Типологически в авторской песне есть основания различать (с неизбежной долей условности) несколько жанрово-стилевых направлений: лирико-романтическое, выразившее прежде всего возвышенный дух «оттепельного» раскрепощения (Б.Окуджава, Ю.Визбор, Н.Матвеева и др.); трагедийно-сатирическое, которое было обращено в основном к социально-психологической реальности «застойного» времени и нацелено на превозмогание общественной лжи и демагогии (В.Высоцкий, А.Галич, Ю.Ким и др.), а также рассматривать в качестве эстетической общности творчество поэтов, эволюционировавших от «чистой» лирики к освоению больших лиро-эпических форм и созданию трагедийного песенного эпоса (А.Городницкий, А.Дольский и др.). Обозначенная типология позволяет проследить основные векторы развития данного художественного феномена от 1950-х гг. к рубежу столетий. Суть этой эволюции заключалась прежде всего в усилении трагического звучания бардовской песни, углублении в ней экзистенциального начала, во все более явственном обнаружении антиофициальности как ключевого аспекта ее пафоса.
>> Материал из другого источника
-- ==== Sys2Proof/Machine/Service.lean ====
section
/-! DEFINITION. Service levels (01_device_architecture R25-R28), and what goes when a Lesson is unloaded, a cluster or a core is
withdrawn, or a compute die is powered down (06_lessons R158; 04_locker_slate R96, R112; 17_power_clocks_reset R379). -/

namespace Sys2Proof.Machine

/-! ### Releasing a Lesson (R158) -/

/-- A released Seat: EMPTY, its share zeroed and given back, nothing of the Lesson in flight. -/
def State.releaseSeat (s : State) (g : Nat) : State :=
  let sh := s.shareOf g
  let n := g / 64
  let i := g % 64
  let s1 := s.wipeRange sh.1 (sh.1 + sh.2)
  let s2 := (s1.wr (CLC_SEAT_SHARE.SIZE_4K n i) 0).wr (CLC_SEAT_SHARE.BASE_4K n i) 0
  let s3 := s2.setSeat g { SeatX.zero with vregs := (s2.seat g).vregs }
  (s3.setSeatState g 0).arbitrate (coreOf g)

/-- The CCCs, which are no secure-world initiators, have no access to a Slate region of `n` bytes at `base`: it begins below the level (R114). -/
def State.regionShut (s : State) (base n : Nat) : Bool :=
  n ≠ 0 && slateBase ≤ base && base < lockerBase && (base - slateBase) % 0x2000000 < s.slateLevel

/-- Such an access is logged with the CCC as its initiator. -/
def State.cccViol (s : State) (base : Nat) (write : Bool) : State :=
  s.logViol ⟨.wmark, 4, srcSlateWmarkViol⟩ (s.ctx ⟨.ccc, (base - slateBase) / 0x2000000, 0⟩) base write

/-- A CCC zeroes a range. -/
def State.cccWipe (s : State) (base n : Nat) : State := if s.regionShut base n then s.cccViol base true else s.wipeRange base (base + n)

/-- A stage given back: its Seats, its region and its synchronisation block. -/
def State.releasePlace (s : State) (p : StagePlace) : State :=
  let s1 := s.each p.seats State.releaseSeat
  let s2 := s1.cccWipe (slateAddr p.cluster (p.slateOff * 65536)) (p.slate64k * 65536)
  match p.block with
  | none => s2
  | some b =>
    let c := s2.cluster p.cluster
    s2.setCluster p.cluster { c with blocks := Table.del c.blocks b, sems := Table.cut c.sems (b * 256) ((b + 1) * 256) }

/-- The registers of a queue at reset but for the fields `c` of QCFG and its counts, PROD, CONS and DROPPED, which stay (R403). -/
def QRec.kept (x : QRec) (c : Nat) : QRec :=
  { QRec.zero with cfg := BitVec.ofNat 64 (x.dropped * 2 ^ 48 + c), prod := x.prod, cons := x.cons }

/-- A queue that no Lesson uses any more: unowned and disabled. -/
def State.resetQueue (s : State) (q : Nat) : State := s.setQueue q ((s.queue q).kept 0)

/-- Some job in flight still writes to completion queue `q`. -/
def State.cqWaits (s : State) (q : Nat) : Bool := s.jobs.any (fun p => p.2.cq = q && !p.2.discard)

/-- The queues of a Lesson given back, with what the Registrar keeps of their records; a completion queue that a record still waits for keeps
its registers until it is allotted again (log entry 26). -/
def State.releaseQueues (s : State) (l : Lesson) : State :=
  let n := imQueues l.image
  let mine := fun q => l.queueFirst ≤ q && q < l.queueFirst + n
  let r := s.reg
  let s1 := { s with
    reg := { r with preAborts := r.preAborts.filter (fun p => !mine p.1), badRuns := r.badRuns.filter (fun p => !mine p.1) }
    rast := { s.rast with gone := s.rast.gone.filter (fun p => !mine p.1) } }
  (List.range n).foldl (fun t i =>
    let u := t.resetQueue (l.queueFirst + i)
    if u.cqWaits (l.cqFirst + i) then u else u.resetQueue (l.cqFirst + i)) s1

/-- Every resource of Lesson `k` given back (R158). -/
def State.releaseLesson (s : State) (k : Nat) : State :=
  match s.lesson? k with
  | none => s
  | some l =>
    let s1 := s.each l.places State.releasePlace
    let s2 := s1.releaseQueues l
    let s3 := { s2 with lessons := Table.del s2.lessons k,
                        roster := s2.roster.filter (fun e => !(e.2.slice = l.slice && e.2.lesson = l.id)) }
    if l.quizFailed && !s3.lessons.any (fun p => p.2.quizFailed) then s3.deassertSrc srcQuizFail else s3

/-- Jobs of Lesson `k`, as the original or as the fallback run. -/
def State.jobsOf (s : State) (k : Nat) : List Nat :=
  (s.jobs.filter (fun p => p.2.lesson = k || (match p.2.fb with | some f => f.lesson = k | none => false))).map (·.1)

/-- R96, R112, R155: a Lesson treated as unloaded: its jobs fail with `status`, and its resources go. A forced unload that waited for those jobs is
done with them (R158). -/
def State.unloadLesson (s : State) (k status : Nat) : State :=
  let s1 := (s.jobsOf k).foldl (fun u t =>
    match u.job? t with
    | none => u
    | some j => if j.lesson = k then u.strike t false 7 status none else u.strike t true 7 status none) s
  let s2 := (s1.stopQuiz k true).releaseLesson k
  match (s.lesson? k).bind (·.releaseMb) with
  | some (mb, h) => s2.sendReply mb (replyHeader h msOk 0 0)
  | none => s2

/-- R159: the load in progress is given up: whatever it had placed is released, and its request gets `status`, or nothing where the host has gone. -/
def State.dropLoad (s : State) (status : Nat) (gone : Bool) : State :=
  match s.reg.loading with
  | none => s
  | some d =>
    let k := lessonKey d.lesson.slice d.lesson.id
    let s1 := ({ s with reg := { s.reg with loading := none } }.setLesson k d.lesson).releaseLesson k
    if gone then s1 else s1.sendReply d.mb (replyHeader d.header status 0 0)

/-- R159: an event that meets a load on a place that it has chosen. -/
def State.dropLoadWhere (s : State) (f : StagePlace → Bool) (status : Nat) : State :=
  match s.reg.loading with
  | none => s
  | some d => if d.lesson.places.any f then s.dropLoad status false else s

/-- Unload every Lesson with a stage that satisfies `f`, with a load in progress there. -/
def State.unloadWhere (s : State) (f : StagePlace → Bool) (status : Nat) : State :=
  (s.lessons.filter (fun p => p.2.places.any f)).foldl (fun u p => u.unloadLesson p.1 status) (s.dropLoadWhere f status)

/-- R112, R250: a cluster is withdrawn: no further work, its jobs fail with MS_FAULT, its Lessons are unloaded. -/
def State.withdrawCluster (s : State) (n : Nat) : State :=
  let s1 := s.setCluster n { s.cluster n with withdrawn := true }
  (s1.strikeSeats (fun g => clusterOf g = n) msFault).unloadWhere (fun p => p.cluster = n) msFault

/-- R112, R250: a core is withdrawn. -/
def State.withdrawCore (s : State) (m : Nat) : State :=
  let s1 := s.setCore m { s.core m with withdrawn := true }
  (s1.strikeSeats (fun g => coreOf g = m) msFault).unloadWhere (fun p => p.seats.any (fun g => coreOf g = m)) msFault

/-! ### A compute die loses its power (R28, R96, R379) -/

/-- A register of a cluster control block that only a reset of the device clears: its counts and logs of R402, which are the violation logs,
CLC_MEM_UELOG and CLC_MEM_ECCCOUNT (R403). -/
def longRunReg (a : Nat) : Bool := let o := (a - 0x20000000) % 0x10000; (0x2000 ≤ o && o < 0x2090) || (0x3000 ≤ o && o < 0x3010)

/-- The registers of a die's clusters at reset: the cluster control blocks of the die, but for the counts and logs that stay. -/
def State.clearClusterRegs (s : State) (d : Nat) : State :=
  { s with regs := s.regs.filter (fun p => p.1 < clusterBase (8 * d) || clusterBase (8 * d + 8) ≤ p.1 || longRunReg p.1) }

/-- PWR_EN_CDn is high (R410). -/
def State.pwrEn (s : State) (d : Nat) : Bool := if d = 0 then s.pins.pwrEn0 else s.pins.pwrEn1

/-- PWR_EN_CDn is driven high or low, and the device keeps when (R410). -/
def State.setPwrEn (s : State) (d : Nat) (v : Bool) : State :=
  if s.pwrEn d = v then s
  else
    let s1 := if d = 0 then { s with pins := { s.pins with pwrEn0 := v } } else { s with pins := { s.pins with pwrEn1 := v } }
    s1.setDie d (if v then { s.die d with enAt := s.clock.up } else { s.die d with offAt := some s.clock.up })

/-- A link has retrained: the tags on it of reads that have had their error response are free (R339). -/
def State.freeLinkTags (s : State) (mask : Nat) : State :=
  s.each [1, 2, 3] (fun t b =>
    let x := t.bridge b
    let fresh := fun (r : BridgeRead) => let k := linkBit (b - 1) (r.tag / 256); bit mask k && !bit s.pwr.linksUp k
    t.setBridge b { x with reads := x.reads.filter (fun r => !((r.timedOut || r.squashed) && fresh r)) })

/-- LINK_UP of the Die Bridges from the links that are trained (R18, R336). -/
def State.setLinks (s : State) (mask : Nat) : State :=
  let s0 := s.freeLinkTags mask
  let s1 := { s0 with pwr := { s0.pwr with linksUp := mask } }
  ((s1.wr (BRG_STATUS.LINK_UP 1) (b2n (bit mask 1 && bit mask 2))).wr (BRG_STATUS.LINK_UP 2) (b2n (bit mask 0 && bit mask 1))).wr
    (BRG_STATUS.LINK_UP 3) (b2n (bit mask 0 && bit mask 2))

/-! ### Drill steps abandoned (R251, R324, R376) -/

/-- The cluster that a Drill instance tests, for the units on the compute dies: 0 core logic, 1 Locker, 2 Slate (R245). -/
def drillCluster (unit inst : Nat) : Option Nat :=
  match unit with
  | 0 => some (inst / 8)
  | 1 => some (inst / 8)
  | 2 => some inst
  | _ => none

/-- A Drill step leaves core `m`: paused transfer work of its Seats goes on, except of PARKED Seats, and issue resumes (R247). -/
def State.freeCore (s : State) (m : Nat) : State :=
  let s1 := s.setCore m { s.core m with drill := false }
  let s2 := s1.each ((List.range 8).map (8 * m + ·)) (fun u g =>
    if u.seatState g = 5 then u
    else u.setSeat g { u.seat g with flight := (u.seat g).flight.map (fun f => { f with paused := false }) })
  s2.arbitrate m

/-- A Drill march step of cluster `n` uses its march engine (R246). -/
def State.drillMarch (s : State) (n : Nat) : Bool :=
  s.proc.passes.any (fun p => p.2.running && ((p.1 / 128 = 1 && p.1 % 128 / 8 = n) || (p.1 / 128 = 2 && p.1 % 128 = n)))

/-- The march engine of cluster `n` rests. -/
def State.idleMarch (s : State) (n : Nat) : State :=
  (s.setCluster n { s.cluster n with march := March.zero }).wr (CLC_MARCH_STATUS.BUSY n) 0

/-- The running Drill steps on the clusters that satisfy `f` are abandoned without a verdict and run again later; their cores take
work again. -/
def State.dropDrill (s : State) (f : Nat → Bool) : State :=
  let hit := fun (p : Nat × DrillPass) =>
    p.2.running && (match drillCluster (p.1 / 128) (p.1 % 128) with | some n => f n | none => false)
  let s1 := { s with proc := { s.proc with
    passes := s.proc.passes.map (fun p => if hit p then (p.1, { p.2 with running := false }) else p) } }
  let s2 := s1.each ((List.range 16).filter (fun n => f n && s.drillMarch n)) State.idleMarch
  (s2.cores.filter (fun p => p.2.drill && f (p.1 / 8))).foldl (fun u p => u.freeCore p.1) s2

/-- Die `d` powered down and held until the reset of the device: its Lessons unloaded, its memories lost, its registers, links and
withdrawals gone, and the level sources of its clusters no longer asserting (R28, R96, R112, R281). -/
def State.powerDownDie (s : State) (d : Nat) : State :=
  let s1 := (s.unloadWhere (fun p => dieOf p.cluster = d) msFault).dropDrill (fun n => dieOf n = d)
  let s2 := (s1.wipeRange (slateAddr (8 * d) 0) (slateAddr (8 * d + 8) 0)).wipeRange
    (lockerAddr (64 * d) 0) (lockerAddr (64 * d + 64) 0)
  let s3 := s2.clearClusterRegs d
  let s4 := { s3 with
    seats := Table.cut s3.seats (512 * d) (512 * d + 512)
    cores := Table.cut s3.cores (64 * d) (64 * d + 64)
    clusters := Table.cut s3.clusters (8 * d) (8 * d + 8)
    boot := { s3.boot with secretShut := s3.boot.secretShut.filter (· ≠ d + 1), cdi := Table.del s3.boot.cdi (d + 1) } }
  let s5 := (List.range 8).foldl (fun u i =>
    (((u.setCcc (8 * d + i) 0).deassertSrc (srcCluster (8 * d + i) 9)).deassertSrc (srcCluster (8 * d + i) 10)).deassertSrc
      (srcCluster (8 * d + i) 11)) s4
  let x := s5.die d
  let s6 := (s5.setDie d { Die.zero with held := true, govCeil := x.govCeil, enAt := x.enAt, offAt := x.offAt }).setPwrEn d false
  let s7 := ((s6.wr (PMC_OPP_CD.CUR d) 0).wr (PMC_OPP_CD.TARGET d) 0).wr (PMC_OPP_CD.CLAMPED d) 0
  s7.setLinks (clearBit (clearBit s7.pwr.linksUp 0) (d + 1))

/-- A fault powers die `d` down: the links that it takes down raise DIE_LINK_DOWN_C and DIE_LINK_DOWN_Hn (R379). -/
def State.loseDie (s : State) (d : Nat) : State :=
  let up := s.pwr.linksUp
  let s1 := s.powerDownDie d
  let s2 := if bit up 0 then s1.assertSrc srcDieLinkDownC else s1
  if bit up (d + 1) then s2.assertSrc (srcDieLinkDownH d) else s2

end Sys2Proof.Machine
end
При знакомстве учащихся с лирико-романтическим направлением в авторской песне обоснованным будет отдать «пальму первенства» творчеству Булата Окуджавы. На примере знаменитых городских, «арбатских» «песенок» можно наглядно показать характерное для его творческой манеры соединение исторического, сиюминутного, только что увиденного, лично пережитого – и надвременного, вечного. Так, в ранней песне «Полночный троллейбус» (1957) пространственно-временная перспектива городской зарисовки соединяет предметную достоверность с расширительной условностью, притчевыми элементами. Рождающиеся в атмосфере столь свойственной для Окуджавы непринужденной беседы со слушательской аудиторией («Как много, представьте себе, доброты…»(2)) иносказательные образы троллейбуса-корабля, пассажиров-матросов, животворной водной стихии формируют целостный метафорический ряд и раскрывают преображенное бытие лирического «я» в единении с иными людьми и одушевленным мирозданием:
Полночный троллейбус, по улице мчи,
верши по бульварам круженье,
чтоб всех подобрать, потерпевших в ночи
крушенье,
крушенье.
«Речная» метафорика оказывается значимой и в «арбатских» стихотворениях. В «Песенке об Арбате» (1959) каменные мостовые столь же органичны для героя, как и природная стихия. С появлением образа реки сопряжено возвышение обыденного до таинственно-надмирного, здесь возникает своеобразная поэтика «отражений»: в «асфальте», «прозрачном, как в реке вода», герой угадывает преломление собственного душевного мира, перепутий своих земных странствий: «Ах, Арбат, мой Арбат, ты – мое отечество, // Никогда до конца не пройти тебя!».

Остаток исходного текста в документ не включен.